YOUR GOAL -
Reproduce only the lines of the material below that start at the line containing "DEFINITION. Machine/Operands.lean: how" and stop at the line containing "8(n-1-i) of the value (rule R12). -/". Keep both end lines.

::::

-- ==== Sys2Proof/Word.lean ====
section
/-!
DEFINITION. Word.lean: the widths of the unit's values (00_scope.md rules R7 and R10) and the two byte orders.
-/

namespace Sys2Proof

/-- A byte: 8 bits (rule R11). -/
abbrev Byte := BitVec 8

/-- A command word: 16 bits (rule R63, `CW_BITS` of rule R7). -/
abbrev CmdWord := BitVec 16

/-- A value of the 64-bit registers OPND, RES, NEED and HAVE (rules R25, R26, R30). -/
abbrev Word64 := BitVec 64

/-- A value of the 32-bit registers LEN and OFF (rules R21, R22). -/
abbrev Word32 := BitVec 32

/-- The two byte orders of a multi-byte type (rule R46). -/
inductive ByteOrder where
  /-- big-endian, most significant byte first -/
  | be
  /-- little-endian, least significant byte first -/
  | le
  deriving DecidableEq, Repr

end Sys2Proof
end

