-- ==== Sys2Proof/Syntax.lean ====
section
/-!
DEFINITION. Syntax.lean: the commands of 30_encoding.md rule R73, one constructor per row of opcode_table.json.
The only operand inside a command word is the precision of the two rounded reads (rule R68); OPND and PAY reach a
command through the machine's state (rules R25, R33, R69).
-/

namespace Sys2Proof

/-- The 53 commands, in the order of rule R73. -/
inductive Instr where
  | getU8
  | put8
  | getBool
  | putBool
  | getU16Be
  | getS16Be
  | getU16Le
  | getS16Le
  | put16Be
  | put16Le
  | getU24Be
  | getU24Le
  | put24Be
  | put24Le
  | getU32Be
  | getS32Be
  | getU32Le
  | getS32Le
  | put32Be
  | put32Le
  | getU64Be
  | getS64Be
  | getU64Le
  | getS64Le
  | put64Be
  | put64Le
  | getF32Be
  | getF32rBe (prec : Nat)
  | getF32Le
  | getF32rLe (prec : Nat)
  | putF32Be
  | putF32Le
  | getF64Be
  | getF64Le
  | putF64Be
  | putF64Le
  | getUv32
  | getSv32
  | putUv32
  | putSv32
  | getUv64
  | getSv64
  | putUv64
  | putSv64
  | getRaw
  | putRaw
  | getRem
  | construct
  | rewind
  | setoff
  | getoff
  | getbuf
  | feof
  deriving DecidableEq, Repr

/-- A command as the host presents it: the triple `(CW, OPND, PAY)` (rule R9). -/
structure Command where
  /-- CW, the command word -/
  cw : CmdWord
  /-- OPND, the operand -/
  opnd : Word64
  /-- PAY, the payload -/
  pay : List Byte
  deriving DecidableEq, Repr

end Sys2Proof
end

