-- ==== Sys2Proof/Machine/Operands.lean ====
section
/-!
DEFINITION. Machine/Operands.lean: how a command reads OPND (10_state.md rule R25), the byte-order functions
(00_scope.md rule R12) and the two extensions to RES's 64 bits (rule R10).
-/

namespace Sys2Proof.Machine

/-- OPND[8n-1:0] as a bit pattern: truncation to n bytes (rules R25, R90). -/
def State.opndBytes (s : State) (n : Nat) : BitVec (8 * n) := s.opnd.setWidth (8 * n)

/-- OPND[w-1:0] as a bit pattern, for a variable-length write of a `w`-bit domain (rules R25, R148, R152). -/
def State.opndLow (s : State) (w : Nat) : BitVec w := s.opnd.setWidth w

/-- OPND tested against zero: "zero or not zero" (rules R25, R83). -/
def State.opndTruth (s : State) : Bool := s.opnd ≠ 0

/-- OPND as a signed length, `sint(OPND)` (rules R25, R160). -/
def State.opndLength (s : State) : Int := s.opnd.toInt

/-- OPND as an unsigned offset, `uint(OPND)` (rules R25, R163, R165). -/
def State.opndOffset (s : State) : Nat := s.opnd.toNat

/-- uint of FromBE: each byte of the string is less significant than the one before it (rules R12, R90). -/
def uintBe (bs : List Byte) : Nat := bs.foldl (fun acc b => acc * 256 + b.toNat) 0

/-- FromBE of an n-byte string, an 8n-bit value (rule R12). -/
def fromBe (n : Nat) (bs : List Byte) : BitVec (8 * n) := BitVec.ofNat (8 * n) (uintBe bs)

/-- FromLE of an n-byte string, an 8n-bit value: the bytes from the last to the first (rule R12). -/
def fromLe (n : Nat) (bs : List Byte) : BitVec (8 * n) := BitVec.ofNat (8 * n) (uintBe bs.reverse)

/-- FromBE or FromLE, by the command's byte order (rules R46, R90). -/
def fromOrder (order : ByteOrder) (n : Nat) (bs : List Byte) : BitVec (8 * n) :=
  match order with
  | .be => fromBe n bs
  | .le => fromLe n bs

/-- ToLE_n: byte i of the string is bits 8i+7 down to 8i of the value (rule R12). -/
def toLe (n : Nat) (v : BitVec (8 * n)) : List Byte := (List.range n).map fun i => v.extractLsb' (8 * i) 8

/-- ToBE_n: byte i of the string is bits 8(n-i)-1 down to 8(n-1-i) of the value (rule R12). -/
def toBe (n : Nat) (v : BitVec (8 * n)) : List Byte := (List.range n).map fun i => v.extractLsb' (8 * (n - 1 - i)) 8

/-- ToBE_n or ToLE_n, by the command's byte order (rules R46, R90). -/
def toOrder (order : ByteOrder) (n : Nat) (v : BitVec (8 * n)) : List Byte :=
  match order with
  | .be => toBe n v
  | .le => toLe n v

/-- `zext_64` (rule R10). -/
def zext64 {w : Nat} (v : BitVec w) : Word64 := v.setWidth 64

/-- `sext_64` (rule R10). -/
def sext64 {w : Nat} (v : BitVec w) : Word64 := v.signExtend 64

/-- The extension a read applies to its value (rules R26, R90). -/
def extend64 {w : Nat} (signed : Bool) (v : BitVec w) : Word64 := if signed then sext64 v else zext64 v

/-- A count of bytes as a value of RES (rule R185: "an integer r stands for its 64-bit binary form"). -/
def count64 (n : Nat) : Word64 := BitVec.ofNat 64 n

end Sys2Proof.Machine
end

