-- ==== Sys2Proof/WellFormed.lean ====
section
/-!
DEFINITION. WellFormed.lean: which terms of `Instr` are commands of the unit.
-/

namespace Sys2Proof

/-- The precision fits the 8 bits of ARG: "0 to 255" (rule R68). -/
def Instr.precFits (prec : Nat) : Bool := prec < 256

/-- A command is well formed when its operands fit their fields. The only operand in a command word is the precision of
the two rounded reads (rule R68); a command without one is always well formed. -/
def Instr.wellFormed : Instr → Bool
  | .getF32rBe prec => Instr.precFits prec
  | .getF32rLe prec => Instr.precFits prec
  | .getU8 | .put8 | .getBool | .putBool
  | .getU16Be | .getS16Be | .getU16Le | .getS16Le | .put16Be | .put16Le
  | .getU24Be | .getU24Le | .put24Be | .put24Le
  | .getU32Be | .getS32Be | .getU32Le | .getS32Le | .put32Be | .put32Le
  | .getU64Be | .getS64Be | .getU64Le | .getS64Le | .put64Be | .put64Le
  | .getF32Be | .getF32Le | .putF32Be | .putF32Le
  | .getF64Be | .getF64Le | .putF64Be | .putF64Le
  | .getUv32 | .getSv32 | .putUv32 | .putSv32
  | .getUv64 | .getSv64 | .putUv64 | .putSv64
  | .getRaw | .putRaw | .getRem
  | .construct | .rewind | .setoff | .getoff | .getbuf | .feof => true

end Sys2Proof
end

::::

SOLUTION -
DEFINITION. Machine/Operands.lean: how a command reads OPND (10_state.md rule R25), the byte-order functions
(00_scope.md rule R12) and the two extensions to RES's 64 bits (rule R10).
-/

namespace Sys2Proof.Machine

/-- OPND[8n-1:0] as a bit pattern: truncation to n bytes (rules R25, R90). -/
def State.opndBytes (s : State) (n : Nat) : BitVec (8 * n) := s.opnd.setWidth (8 * n)

/-- OPND[w-1:0] as a bit pattern, for a variable-length write of a `w`-bit domain (rules R25, R148, R152). -/
def State.opndLow (s : State) (w : Nat) : BitVec w := s.opnd.setWidth w

/-- OPND tested against zero: "zero or not zero" (rules R25, R83). -/
def State.opndTruth (s : State) : Bool := s.opnd ≠ 0

/-- OPND as a signed length, `sint(OPND)` (rules R25, R160). -/
def State.opndLength (s : State) : Int := s.opnd.toInt

/-- OPND as an unsigned offset, `uint(OPND)` (rules R25, R163, R165). -/
def State.opndOffset (s : State) : Nat := s.opnd.toNat

/-- uint of FromBE: each byte of the string is less significant than the one before it (rules R12, R90). -/
def uintBe (bs : List Byte) : Nat := bs.foldl (fun acc b => acc * 256 + b.toNat) 0

/-- FromBE of an n-byte string, an 8n-bit value (rule R12). -/
def fromBe (n : Nat) (bs : List Byte) : BitVec (8 * n) := BitVec.ofNat (8 * n) (uintBe bs)

/-- FromLE of an n-byte string, an 8n-bit value: the bytes from the last to the first (rule R12). -/
def fromLe (n : Nat) (bs : List Byte) : BitVec (8 * n) := BitVec.ofNat (8 * n) (uintBe bs.reverse)

/-- FromBE or FromLE, by the command's byte order (rules R46, R90). -/
def fromOrder (order : ByteOrder) (n : Nat) (bs : List Byte) : BitVec (8 * n) :=
  match order with
  | .be => fromBe n bs
  | .le => fromLe n bs

/-- ToLE_n: byte i of the string is bits 8i+7 down to 8i of the value (rule R12). -/
def toLe (n : Nat) (v : BitVec (8 * n)) : List Byte := (List.range n).map fun i => v.extractLsb' (8 * i) 8

/-- ToBE_n: byte i of the string is bits 8(n-i)-1 down to 8(n-1-i) of the value (rule R12). -/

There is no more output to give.